Strolling through Old Town’s beguiling cobblestone lanes eventually had Matthew and I paging through the real estate flyers and contemplating purchasing a condo here as part of our retirement plan.
With all the pastel-plastered buildings and stone walls covered with bougainvillea and grapevines, you might think you’ve taken a detour to Italy. In fact, Antibes was once a holding of Genoa’s Grimaldi family, who eventually became the ruling dynasty of Monaco. But more about that later….
Imagine strolling down a deserted alley and coming face-to-face with two stalking cheetahs. They’re the works of David Rivalta, placed for the summer of 2017 around unexpected corners. We also ran into a life-sized rhino at the Plage de Gravette beach, then stumbled upon a bear standing sentry along the backside of the Picasso Museum. Later we confronted a pack of wolves atop the rampart walkway. Such a cool art installation — wish it would be permanent!
Old Town isn’t all quiet alleyways. Many streets are chocablock with fantastic restaurants that rub shoulders with adorable stores featuring fine goods as well as the usual tourist fare.
Check out the 1833 La Tourraque Fountain that spouts potable water. Just push the button to activate the pump. Perfect on a hot day.
I’m a little obsessed with these old “lavoirs” (washing stations). Practically every small village in southern France has at least one. Most were built from around the 1600s up through the beginning of the 20th century. How’d they work? The women of the house would soak their laundry in soapy hot water at home, then cart the sudsy pile to the public lavoir where they’d beat it against the stone sides and rinse it in the flowing spring water. Once the noisy social hub of the village, these lavoirs are incredibly peaceful, evocative spaces today.
One day, Matthew and I happened upon this gorgeous little church, Chapelle Saint Bernardin, tucked in a narrow alley. The Brotherhood of the White Penitents of St. Bernardin built it in the 16th century.
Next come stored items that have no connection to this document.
-- ==== Sys2Proof/Machine/Decoder.lean ====
section
/-! DEFINITION. The packed-codec decoder commands, DEC (43_scalar_decoder.md) and DEC3 (44_batch_decoder.md). -/

namespace Sys2Proof.Machine

/-- The decoders' check of the extent `e`: BUFLEN first, then memory (43_scalar_decoder.md R84, 44_batch_decoder.md R86,
60_exceptions.md R97). -/
def decCheck (e : Nat) (s : State) : Option ErrorCode :=
  if s.buflen.toNat < e then some .outOfRange
  else if inMem s.memSize s.buf.toNat e = false then some .accessFault
  else none

/-- The body of DEC after the prologue's width check (43_scalar_decoder.md R84, 30_encoding.md R57). -/
def decBody (bpk : BitVec 8) (s : State) : Except ErrorCode State :=
  match legalWidth .dec bpk with
  | none => .error .invalidWidth
  | some w =>
    match decCheck (extent s.idx0.toNat w) s with
    | some e => .error e
    | none => .ok (s.withRes0 (resultWord (decValue s 0 s.idx0.toNat w)))

/-- The largest of DEC3's three indices (44_batch_decoder.md R86). -/
def maxIndex (s : State) : Nat := max (max s.idx0.toNat s.idx1.toNat) s.idx2.toNat

/-- The body of DEC3 after the prologue's width check: one check at the largest index, then the three results in
register order (44_batch_decoder.md R86, 30_encoding.md R57). -/
def dec3Body (bpk : BitVec 8) (s : State) : Except ErrorCode State :=
  match legalWidth .dec3 bpk with
  | none => .error .invalidWidth
  | some w =>
    match decCheck (extent (maxIndex s) w) s with
    | some e => .error e
    | none =>
      .ok (s.withRes (resultWord (decValue s 0 s.idx0.toNat w)) (resultWord (decValue s 1 s.idx1.toNat w))
        (resultWord (decValue s 2 s.idx2.toNat w)))

/-- DEC (43_scalar_decoder.md R84). -/
def execDec (bpk : BitVec 8) (s : State) : Host.Outcome State Fault Refusal := finish s (decBody bpk s)

/-- DEC3 (44_batch_decoder.md R86). -/
def execDec3 (bpk : BitVec 8) (s : State) : Host.Outcome State Fault Refusal := finish s (dec3Body bpk s)

end Sys2Proof.Machine
end

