-- ==== Sys2Proof/Safety.lean ====
section
/-! DEFINITION. What counts as a safe state and a safe end of a run. -/

namespace Sys2Proof.Machine

/-- STATUS is legal: ERRCODE is one of 0 to 7, and a non-zero ERRCODE has left ERRSEEN set
(10_state.md R26, R27). -/
def statusLegal (st : Status) : Bool := decide (st.errCode.toNat < 8) && (decide (st.errCode = 0) || st.errSeen)

/-- `MEM_SIZE` is a value the spec allows (00_scope.md R7). -/
def memSizeLegal (size : Nat) : Bool := decide (1 ≤ size) && decide (size ≤ 2 ^ 32)

/-- A word spells one of the 16 legal commands (30_encoding.md R56). -/
def isLegalWord (w : Word) : Bool :=
  match decode w with
  | .error _ => false
  | .ok i => i.wellFormed

/-- An in-flight command has a legal word: an illegal one completes at once (10_state.md R23). -/
def inflightLegal (s : State) : Bool := s.inflight.isNone || isLegalWord s.cmd

/-- The invariant of the machine: memory is canonical and lies inside `[0, MEM_SIZE)`, `MEM_SIZE` is legal, BUSY is 1
exactly while a command is in flight (10_state.md R25), STATUS is legal, and an in-flight command is a legal one. -/
structure Inv (s : State) : Prop where
  memCanonical : s.mem.wf = true
  memInside : s.mem.below s.memSize = true
  sizeLegal : memSizeLegal s.memSize = true
  busyInFlight : s.status.busy = s.inflight.isSome
  status : statusLegal s.status = true
  inflight : inflightLegal s = true

/-- No other agent has written a byte that the command reads or writes, while it was in flight: what the duty of
70_reset_and_hazards.md R112 gives every command. Writes to any other byte are allowed. -/
def Unraced (i : Instr) (s : State) : Prop :=
  ∀ a, a ∈ readFootprint i s ∨ a ∈ writeFootprint i s → s.raced a = false

/-- No other agent has written any byte at all since the in-flight command began. This is more than the duty of
70_reset_and_hazards.md R112 asks, see `Unraced`; a command that has just started meets it. -/
def Undisturbed (s : State) : Prop := ∀ f, s.inflight = some f → f.touched = []

/-- With no command in flight, the event runs a whole command: a CMD write, or the begin of an illegal one, which completes
at once (10_state.md R23). -/
def HostEvent.runsCommand : HostEvent → Bool
  | .regWrite _ o bits _ => accessOk o bits && decide (o = offsetOf .cmd)
  | .regRead _ _ _ => false
  | .cmdBegin _ w => !isLegalWord w
  | .memWrite _ _ _ => false
  | .memRead _ _ => false
  | .reset => false

/-- The next step of the state completes a command (60_exceptions.md R88). -/
def State.completesCommand (s : State) : Bool :=
  match s.inflight, s.pending with
  | some _, [] => true
  | some f, e :: _ => e.waitsFor f
  | none, [] => false
  | none, e :: _ => e.runsCommand

/-- `k` steps of a run, stopping at the first fault or refusal (70_reset_and_hazards.md R117). -/
def runSteps : Nat → State → Host.Outcome State Fault Refusal
  | 0, s => .next s
  | k + 1, s =>
    match step s with
    | .next t => runSteps k t
    | .fault r => .fault r
    | .refused r => .refused r

/-- A run has ended: no statement is left and the last CMD write has completed (70_reset_and_hazards.md R117). -/
def runEnded (s : State) : Bool := s.pending.isEmpty && s.inflight.isNone

/-- A safe end of a run: no command has failed since reset (70_reset_and_hazards.md R117, 10_state.md R26). -/
def safeEnd (s : State) : Bool := runEnded s && !s.status.errSeen

end Sys2Proof.Machine
end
Early on, penitents practiced self-flagellation, fasting, the wearing of hair shirts, and other forms of atonement. Charity work eventually took the place of self abuse, with penitents funding the care of the sick, the burial of paupers, and the dowries of girls from poor families.
You’d never know from the church’s rather sedate exterior that its interior is a riot of color and pattern. Frescoes from the 16th and 19th centuries blanket every available square inch of wall space. Check out the gorgeous 18th-century Baroque altar with twisting Solomonic columns.
Place Nationale is the core of the Old Town community. In summer, you can catch musicians performing beneath the bandstand canopy. You can also grab a glass of rosé on a hot day at any of many lovely restaurants that set up tables and umbrellas for al fresco dining, or you can browse antique dealer’s stalls during the weekend Marchés à la Brocante (flea markets).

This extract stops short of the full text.